→ **Required work**:
Here are some records; copy every line that holds the word "pending".

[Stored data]

=== Section Start ===

-- ==== Sys2Proof/Laws/Dispatch.lean ====
section
/-! SUPPORT. What `exec` does with each command: one equation for each arm of Machine/Dispatch.lean, true by definition,
so that no proof unfolds the whole dispatch. -/

namespace Sys2Proof.Machine
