/-! ### State.onWarden -/

@[simp] theorem State.onWarden_pending (f : Warden → Warden) (s : State) : (s.onWarden f).pending = s.pending := rfl
@[simp] theorem State.onWarden_now (f : Warden → Warden) (s : State) : (s.onWarden f).now = s.now := rfl
@[simp] theorem State.onWarden_near (f : Warden → Warden) (s : State) : (s.onWarden f).near = s.near := rfl
@[simp] theorem State.onWarden_dev (f : Warden → Warden) (s : State) : (s.onWarden f).dev = s.dev := rfl
@[simp] theorem State.onWarden_cave (f : Warden → Warden) (s : State) : (s.onWarden f).cave = s.cave := rfl
@[simp] theorem State.onWarden_hostMem (f : Warden → Warden) (s : State) : (s.onWarden f).hostMem = s.hostMem := rfl
@[simp] theorem State.onWarden_host (f : Warden → Warden) (s : State) : (s.onWarden f).host = s.host := rfl
@[simp] theorem State.onWarden_events (f : Warden → Warden) (s : State) : (s.onWarden f).events = s.events := rfl
@[simp] theorem State.onWarden_gate (f : Warden → Warden) (s : State) : (s.onWarden f).gate = s.gate := rfl
@[simp] theorem State.onWarden_recipes (f : Warden → Warden) (s : State) : (s.onWarden f).recipes = s.recipes := rfl
@[simp] theorem State.onWarden_chains (f : Warden → Warden) (s : State) : (s.onWarden f).chains = s.chains := rfl
@[simp] theorem State.onWarden_wheels (f : Warden → Warden) (s : State) : (s.onWarden f).wheels = s.wheels := rfl
@[simp] theorem State.onWarden_cores (f : Warden → Warden) (s : State) : (s.onWarden f).cores = s.cores := rfl
@[simp] theorem State.onWarden_tiers (f : Warden → Warden) (s : State) : (s.onWarden f).tiers = s.tiers := rfl
@[simp] theorem State.onWarden_farPorts (f : Warden → Warden) (s : State) :
    (s.onWarden f).farPorts = s.farPorts := rfl
@[simp] theorem State.onWarden_flushing (f : Warden → Warden) (s : State) :
    (s.onWarden f).flushing = s.flushing := rfl
@[simp] theorem State.onWarden_hinge (f : Warden → Warden) (s : State) : (s.onWarden f).hinge = s.hinge := rfl
@[simp] theorem State.onWarden_rind (f : Warden → Warden) (s : State) : (s.onWarden f).rind = s.rind := rfl
@[simp] theorem State.onWarden_power (f : Warden → Warden) (s : State) : (s.onWarden f).power = s.power := rfl
@[simp] theorem State.onWarden_ageing (f : Warden → Warden) (s : State) : (s.onWarden f).ageing = s.ageing := rfl
@[simp] theorem State.onWarden_life (f : Warden → Warden) (s : State) : (s.onWarden f).life = s.life := rfl
@[simp] theorem State.onWarden_warden (f : Warden → Warden) (s : State) : (s.onWarden f).warden = f s.warden := rfl
@[simp] theorem State.onWarden_factory (f : Warden → Warden) (s : State) : (s.onWarden f).factory = s.factory := rfl
@[simp] theorem State.onWarden_seq (f : Warden → Warden) (s : State) : (s.onWarden f).seq = s.seq := rfl
@[simp] theorem State.onWarden_free (f : Warden → Warden) (s : State) : (s.onWarden f).free = s.free := rfl

/-! ### State.onStored -/

@[simp] theorem State.onStored_pending (f : Stored → Stored) (s : State) : (s.onStored f).pending = s.pending := rfl
@[simp] theorem State.onStored_now (f : Stored → Stored) (s : State) : (s.onStored f).now = s.now := rfl
@[simp] theorem State.onStored_near (f : Stored → Stored) (s : State) : (s.onStored f).near = s.near := rfl
@[simp] theorem State.onStored_dev (f : Stored → Stored) (s : State) : (s.onStored f).dev = s.dev := rfl
@[simp] theorem State.onStored_cave (f : Stored → Stored) (s : State) : (s.onStored f).cave = s.cave := rfl
@[simp] theorem State.onStored_hostMem (f : Stored → Stored) (s : State) : (s.onStored f).hostMem = s.hostMem := rfl
@[simp] theorem State.onStored_host (f : Stored → Stored) (s : State) : (s.onStored f).host = s.host := rfl
@[simp] theorem State.onStored_events (f : Stored → Stored) (s : State) : (s.onStored f).events = s.events := rfl
@[simp] theorem State.onStored_gate (f : Stored → Stored) (s : State) : (s.onStored f).gate = s.gate := rfl
@[simp] theorem State.onStored_recipes (f : Stored → Stored) (s : State) : (s.onStored f).recipes = s.recipes := rfl
@[simp] theorem State.onStored_chains (f : Stored → Stored) (s : State) : (s.onStored f).chains = s.chains := rfl
@[simp] theorem State.onStored_wheels (f : Stored → Stored) (s : State) : (s.onStored f).wheels = s.wheels := rfl
@[simp] theorem State.onStored_cores (f : Stored → Stored) (s : State) : (s.onStored f).cores = s.cores := rfl
@[simp] theorem State.onStored_tiers (f : Stored → Stored) (s : State) : (s.onStored f).tiers = s.tiers := rfl
@[simp] theorem State.onStored_farPorts (f : Stored → Stored) (s : State) :
    (s.onStored f).farPorts = s.farPorts := rfl
@[simp] theorem State.onStored_flushing (f : Stored → Stored) (s : State) :
    (s.onStored f).flushing = s.flushing := rfl
@[simp] theorem State.onStored_hinge (f : Stored → Stored) (s : State) : (s.onStored f).hinge = s.hinge := rfl
@[simp] theorem State.onStored_rind (f : Stored → Stored) (s : State) : (s.onStored f).rind = s.rind := rfl
@[simp] theorem State.onStored_power (f : Stored → Stored) (s : State) : (s.onStored f).power = s.power := rfl
@[simp] theorem State.onStored_ageing (f : Stored → Stored) (s : State) : (s.onStored f).ageing = s.ageing := rfl
@[simp] theorem State.onStored_life (f : Stored → Stored) (s : State) : (s.onStored f).life = s.life := rfl
@[simp] theorem State.onStored_warden (f : Stored → Stored) (s : State) :
    (s.onStored f).warden = { s.warden with stored := f s.warden.stored } := rfl
@[simp] theorem State.onStored_factory (f : Stored → Stored) (s : State) : (s.onStored f).factory = s.factory := rfl
@[simp] theorem State.onStored_seq (f : Stored → Stored) (s : State) : (s.onStored f).seq = s.seq := rfl
@[simp] theorem State.onStored_free (f : Stored → Stored) (s : State) : (s.onStored f).free = s.free := rfl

=== Section End ===

→ **Solution**:
@[simp] theorem State.onWarden_pending (f : Warden → Warden) (s : State) : (s.onWarden f).pending = s.pending := rfl
@[simp] theorem State.onStored_pending (f : Stored → Stored) (s : State) : (s.onStored f).pending = s.pending := rfl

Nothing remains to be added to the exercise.